Giuseppe Corte si mise subito a letto e, accesa la lampadina sopra il capezzale, cominciò a leggere un libro che aveva portato con sé... Poco dopo entrò un'infermiera per chiedergli se desiderasse qualcosa...

Giuseppe Corte non desiderava nulla ma si mise volentieri a discorrere con la giovane, chiedendo informazioni sulla casa di cura. Seppe così la strana caratteristica di quell'ospedale. I malati erano distribuiti piano per piano a seconda della gravità. Il settimo, cioè l'ultimo, era per le forme leggerissime. Il sesto era destinato ai malati non gravi ma neppure da trascurare. Al quinto si curavano già affezioni serie e così di seguito, di piano in piano. Al secondo erano i malati gravissimi. Al primo, quelli per cui era inutile sperare.

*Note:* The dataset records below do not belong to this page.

@[simp] theorem modBerth_pending (k : BitVec 12) (f : Berth → Berth) : (modBerth s k f).pending = s.pending := rfl
@[simp] theorem modBerth_emitted (k : BitVec 12) (f : Berth → Berth) : (modBerth s k f).emitted = s.emitted := rfl
@[simp] theorem modBerth_free (k : BitVec 12) (f : Berth → Berth) : (modBerth s k f).free = s.free := rfl
@[simp] theorem modBerth_tick (k : BitVec 12) (f : Berth → Berth) : (modBerth s k f).tick = s.tick := rfl
@[simp] theorem modBerth_ctrs (k : BitVec 12) (f : Berth → Berth) : (modBerth s k f).ctrs = s.ctrs := rfl
@[simp] theorem modBerth_regs (k : BitVec 12) (f : Berth → Berth) : (modBerth s k f).regs = s.regs := rfl
@[simp] theorem modBerth_guardOpen (k : BitVec 12) (f : Berth → Berth) : (modBerth s k f).guardOpen = s.guardOpen := rfl
@[simp] theorem modBerth_store (k : BitVec 12) (f : Berth → Berth) : (modBerth s k f).store = s.store := rfl
@[simp] theorem modBerth_pm (k : BitVec 12) (f : Berth → Berth) : (modBerth s k f).pm = s.pm := rfl
@[simp] theorem modBerth_ret (k : BitVec 12) (f : Berth → Berth) : (modBerth s k f).ret = s.ret := rfl
@[simp] theorem modBerth_threads (k : BitVec 12) (f : Berth → Berth) : (modBerth s k f).threads = s.threads := rfl
@[simp] theorem modBerth_tiles (k : BitVec 12) (f : Berth → Berth) : (modBerth s k f).tiles = s.tiles := rfl
@[simp] theorem modBerth_queues (k : BitVec 12) (f : Berth → Berth) : (modBerth s k f).queues = s.queues := rfl
@[simp] theorem modBerth_streams (k : BitVec 12) (f : Berth → Berth) : (modBerth s k f).streams = s.streams := rfl
@[simp] theorem modBerth_berths (k : BitVec 12) (f : Berth → Berth) : (modBerth s k f).berths = tabSet {} s.berths k.toNat (f (berth s k)) := rfl
@[simp] theorem modBerth_mods (k : BitVec 12) (f : Berth → Berth) : (modBerth s k f).mods = s.mods := rfl
@[simp] theorem modBerth_clients (k : BitVec 12) (f : Berth → Berth) : (modBerth s k f).clients = s.clients := rfl
@[simp] theorem modBerth_acct (k : BitVec 12) (f : Berth → Berth) : (modBerth s k f).acct = s.acct := rfl
@[simp] theorem modBerth_act (k : BitVec 12) (f : Berth → Berth) : (modBerth s k f).act = s.act := rfl
@[simp] theorem modBerth_map (k : BitVec 12) (f : Berth → Berth) : (modBerth s k f).map = s.map := rfl
@[simp] theorem modBerth_cal (k : BitVec 12) (f : Berth → Berth) : (modBerth s k f).cal = s.cal := rfl
@[simp] theorem modBerth_sched (k : BitVec 12) (f : Berth → Berth) : (modBerth s k f).sched = s.sched := rfl
@[simp] theorem modBerth_pre (k : BitVec 12) (f : Berth → Berth) : (modBerth s k f).pre = s.pre := rfl
@[simp] theorem modBerth_rng (k : BitVec 12) (f : Berth → Berth) : (modBerth s k f).rng = s.rng := rfl
@[simp] theorem modBerth_host (k : BitVec 12) (f : Berth → Berth) : (modBerth s k f).host = s.host := rfl
@[simp] theorem modBerth_mem (k : BitVec 12) (f : Berth → Berth) : (modBerth s k f).mem = s.mem := rfl
@[simp] theorem modBerth_aud (k : BitVec 12) (f : Berth → Berth) : (modBerth s k f).aud = s.aud := rfl
@[simp] theorem modBerth_chn (k : BitVec 12) (f : Berth → Berth) : (modBerth s k f).chn = s.chn := rfl
@[simp] theorem modBerth_sec (k : BitVec 12) (f : Berth → Berth) : (modBerth s k f).sec = s.sec := rfl
@[simp] theorem modBerth_clk (k : BitVec 12) (f : Berth → Berth) : (modBerth s k f).clk = s.clk := rfl
@[simp] theorem modBerth_fw (k : BitVec 12) (f : Berth → Berth) : (modBerth s k f).fw = s.fw := rfl
@[simp] theorem modBerth_thm (k : BitVec 12) (f : Berth → Berth) : (modBerth s k f).thm = s.thm := rfl
@[simp] theorem modBerth_dbg (k : BitVec 12) (f : Berth → Berth) : (modBerth s k f).dbg = s.dbg := rfl
@[simp] theorem modBerth_lost (k : BitVec 12) (f : Berth → Berth) : (modBerth s k f).lost = s.lost := rfl

@[simp] theorem setModule_pending (k : BitVec 8) (v : Module) : (setModule s k v).pending = s.pending := rfl
@[simp] theorem setModule_emitted (k : BitVec 8) (v : Module) : (setModule s k v).emitted = s.emitted := rfl
@[simp] theorem setModule_free (k : BitVec 8) (v : Module) : (setModule s k v).free = s.free := rfl
@[simp] theorem setModule_tick (k : BitVec 8) (v : Module) : (setModule s k v).tick = s.tick := rfl
@[simp] theorem setModule_ctrs (k : BitVec 8) (v : Module) : (setModule s k v).ctrs = s.ctrs := rfl
@[simp] theorem setModule_regs (k : BitVec 8) (v : Module) : (setModule s k v).regs = s.regs := rfl
@[simp] theorem setModule_guardOpen (k : BitVec 8) (v : Module) : (setModule s k v).guardOpen = s.guardOpen := rfl
@[simp] theorem setModule_store (k : BitVec 8) (v : Module) : (setModule s k v).store = s.store := rfl
@[simp] theorem setModule_pm (k : BitVec 8) (v : Module) : (setModule s k v).pm = s.pm := rfl
@[simp] theorem setModule_ret (k : BitVec 8) (v : Module) : (setModule s k v).ret = s.ret := rfl
@[simp] theorem setModule_threads (k : BitVec 8) (v : Module) : (setModule s k v).threads = s.threads := rfl
@[simp] theorem setModule_tiles (k : BitVec 8) (v : Module) : (setModule s k v).tiles = s.tiles := rfl
@[simp] theorem setModule_queues (k : BitVec 8) (v : Module) : (setModule s k v).queues = s.queues := rfl
@[simp] theorem setModule_streams (k : BitVec 8) (v : Module) : (setModule s k v).streams = s.streams := rfl
@[simp] theorem setModule_berths (k : BitVec 8) (v : Module) : (setModule s k v).berths = s.berths := rfl
@[simp] theorem setModule_mods (k : BitVec 8) (v : Module) : (setModule s k v).mods = tabSet {} s.mods k.toNat v := rfl
@[simp] theorem setModule_clients (k : BitVec 8) (v : Module) : (setModule s k v).clients = s.clients := rfl
@[simp] theorem setModule_acct (k : BitVec 8) (v : Module) : (setModule s k v).acct = s.acct := rfl
@[simp] theorem setModule_act (k : BitVec 8) (v : Module) : (setModule s k v).act = s.act := rfl
@[simp] theorem setModule_map (k : BitVec 8) (v : Module) : (setModule s k v).map = s.map := rfl
@[simp] theorem setModule_cal (k : BitVec 8) (v : Module) : (setModule s k v).cal = s.cal := rfl
@[simp] theorem setModule_sched (k : BitVec 8) (v : Module) : (setModule s k v).sched = s.sched := rfl
@[simp] theorem setModule_pre (k : BitVec 8) (v : Module) : (setModule s k v).pre = s.pre := rfl
@[simp] theorem setModule_rng (k : BitVec 8) (v : Module) : (setModule s k v).rng = s.rng := rfl
@[simp] theorem setModule_host (k : BitVec 8) (v : Module) : (setModule s k v).host = s.host := rfl
@[simp] theorem setModule_mem (k : BitVec 8) (v : Module) : (setModule s k v).mem = s.mem := rfl
@[simp] theorem setModule_aud (k : BitVec 8) (v : Module) : (setModule s k v).aud = s.aud := rfl
@[simp] theorem setModule_chn (k : BitVec 8) (v : Module) : (setModule s k v).chn = s.chn := rfl
@[simp] theorem setModule_sec (k : BitVec 8) (v : Module) : (setModule s k v).sec = s.sec := rfl
@[simp] theorem setModule_clk (k : BitVec 8) (v : Module) : (setModule s k v).clk = s.clk := rfl
@[simp] theorem setModule_fw (k : BitVec 8) (v : Module) : (setModule s k v).fw = s.fw := rfl
@[simp] theorem setModule_thm (k : BitVec 8) (v : Module) : (setModule s k v).thm = s.thm := rfl
@[simp] theorem setModule_dbg (k : BitVec 8) (v : Module) : (setModule s k v).dbg = s.dbg := rfl
@[simp] theorem setModule_lost (k : BitVec 8) (v : Module) : (setModule s k v).lost = s.lost := rfl

@[simp] theorem setClient_pending (k : BitVec 10) (v : Client) : (setClient s k v).pending = s.pending := rfl
@[simp] theorem setClient_emitted (k : BitVec 10) (v : Client) : (setClient s k v).emitted = s.emitted := rfl
@[simp] theorem setClient_free (k : BitVec 10) (v : Client) : (setClient s k v).free = s.free := rfl
@[simp] theorem setClient_tick (k : BitVec 10) (v : Client) : (setClient s k v).tick = s.tick := rfl
@[simp] theorem setClient_ctrs (k : BitVec 10) (v : Client) : (setClient s k v).ctrs = s.ctrs := rfl
@[simp] theorem setClient_regs (k : BitVec 10) (v : Client) : (setClient s k v).regs = s.regs := rfl
@[simp] theorem setClient_guardOpen (k : BitVec 10) (v : Client) : (setClient s k v).guardOpen = s.guardOpen := rfl
@[simp] theorem setClient_store (k : BitVec 10) (v : Client) : (setClient s k v).store = s.store := rfl
@[simp] theorem setClient_pm (k : BitVec 10) (v : Client) : (setClient s k v).pm = s.pm := rfl
@[simp] theorem setClient_ret (k : BitVec 10) (v : Client) : (setClient s k v).ret = s.ret := rfl
@[simp] theorem setClient_threads (k : BitVec 10) (v : Client) : (setClient s k v).threads = s.threads := rfl
@[simp] theorem setClient_tiles (k : BitVec 10) (v : Client) : (setClient s k v).tiles = s.tiles := rfl
@[simp] theorem setClient_queues (k : BitVec 10) (v : Client) : (setClient s k v).queues = s.queues := rfl
@[simp] theorem setClient_streams (k : BitVec 10) (v : Client) : (setClient s k v).streams = s.streams := rfl
@[simp] theorem setClient_berths (k : BitVec 10) (v : Client) : (setClient s k v).berths = s.berths := rfl
@[simp] theorem setClient_mods (k : BitVec 10) (v : Client) : (setClient s k v).mods = s.mods := rfl
@[simp] theorem setClient_clients (k : BitVec 10) (v : Client) : (setClient s k v).clients = tabSet {} s.clients k.toNat v := rfl
@[simp] theorem setClient_acct (k : BitVec 10) (v : Client) : (setClient s k v).acct = s.acct := rfl
@[simp] theorem setClient_act (k : BitVec 10) (v : Client) : (setClient s k v).act = s.act := rfl
@[simp] theorem setClient_map (k : BitVec 10) (v : Client) : (setClient s k v).map = s.map := rfl
@[simp] theorem setClient_cal (k : BitVec 10) (v : Client) : (setClient s k v).cal = s.cal := rfl
@[simp] theorem setClient_sched (k : BitVec 10) (v : Client) : (setClient s k v).sched = s.sched := rfl
@[simp] theorem setClient_pre (k : BitVec 10) (v : Client) : (setClient s k v).pre = s.pre := rfl
@[simp] theorem setClient_rng (k : BitVec 10) (v : Client) : (setClient s k v).rng = s.rng := rfl
@[simp] theorem setClient_host (k : BitVec 10) (v : Client) : (setClient s k v).host = s.host := rfl
@[simp] theorem setClient_mem (k : BitVec 10) (v : Client) : (setClient s k v).mem = s.mem := rfl
@[simp] theorem setClient_aud (k : BitVec 10) (v : Client) : (setClient s k v).aud = s.aud := rfl
@[simp] theorem setClient_chn (k : BitVec 10) (v : Client) : (setClient s k v).chn = s.chn := rfl
@[simp] theorem setClient_sec (k : BitVec 10) (v : Client) : (setClient s k v).sec = s.sec := rfl
@[simp] theorem setClient_clk (k : BitVec 10) (v : Client) : (setClient s k v).clk = s.clk := rfl
@[simp] theorem setClient_fw (k : BitVec 10) (v : Client) : (setClient s k v).fw = s.fw := rfl
@[simp] theorem setClient_thm (k : BitVec 10) (v : Client) : (setClient s k v).thm = s.thm := rfl
@[simp] theorem setClient_dbg (k : BitVec 10) (v : Client) : (setClient s k v).dbg = s.dbg := rfl
@[simp] theorem setClient_lost (k : BitVec 10) (v : Client) : (setClient s k v).lost = s.lost := rfl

Questo singolare sistema, oltre a sveltire grandemente il servizio, impediva che un malato leggero potesse venir turbato dalla vicinanza di un collega in agonia, e garantiva in ogni piano un'atmosfera omogenea. D'altra parte la cura poteva venir così graduata in modo perfetto.
Ne derivava che gli ammalati erano divisi in sette progressive caste.
Ogni piano era come un piccolo mondo a sé, con le sue particolari regole, con le sue speciali tradizioni. E siccome ogni settore era affidato a un medico diverso, si erano formate, sia pure minime, ma precise differenze nei metodi di cura, nonostante il direttore generale avesse impresso all'istituto un unico fondamentale indirizzo.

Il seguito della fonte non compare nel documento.